-- ==== Sys2Proof/Laws/Completion.lean ====
section
/-!
SUPPORT. One lemma or a few for each shared operation that says what it does to what claims about commands name.
-/
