-- ==== Sys2Proof/Tests/WitnessDomain.lean ====
section
/-!
SUPPORT. States that meet the hypotheses of the statements about domains: fences, the domain commands, roll-call, halyard keys and aborts.
-/
set_option Elab.async false
namespace Sys2Proof.Tests
open Sys2Proof Sys2Proof.Machine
-------
# Task prompt
Set down, word for word and with no other lines, the listing from the line marked by "SUPPORT. States that" through its final line.

# Answer to the problem
SUPPORT. States that meet the hypotheses of the statements about domains: fences, the domain commands, roll-call, halyard keys and aborts.
-/
set_option Elab.async false
namespace Sys2Proof.Tests
open Sys2Proof Sys2Proof.Machine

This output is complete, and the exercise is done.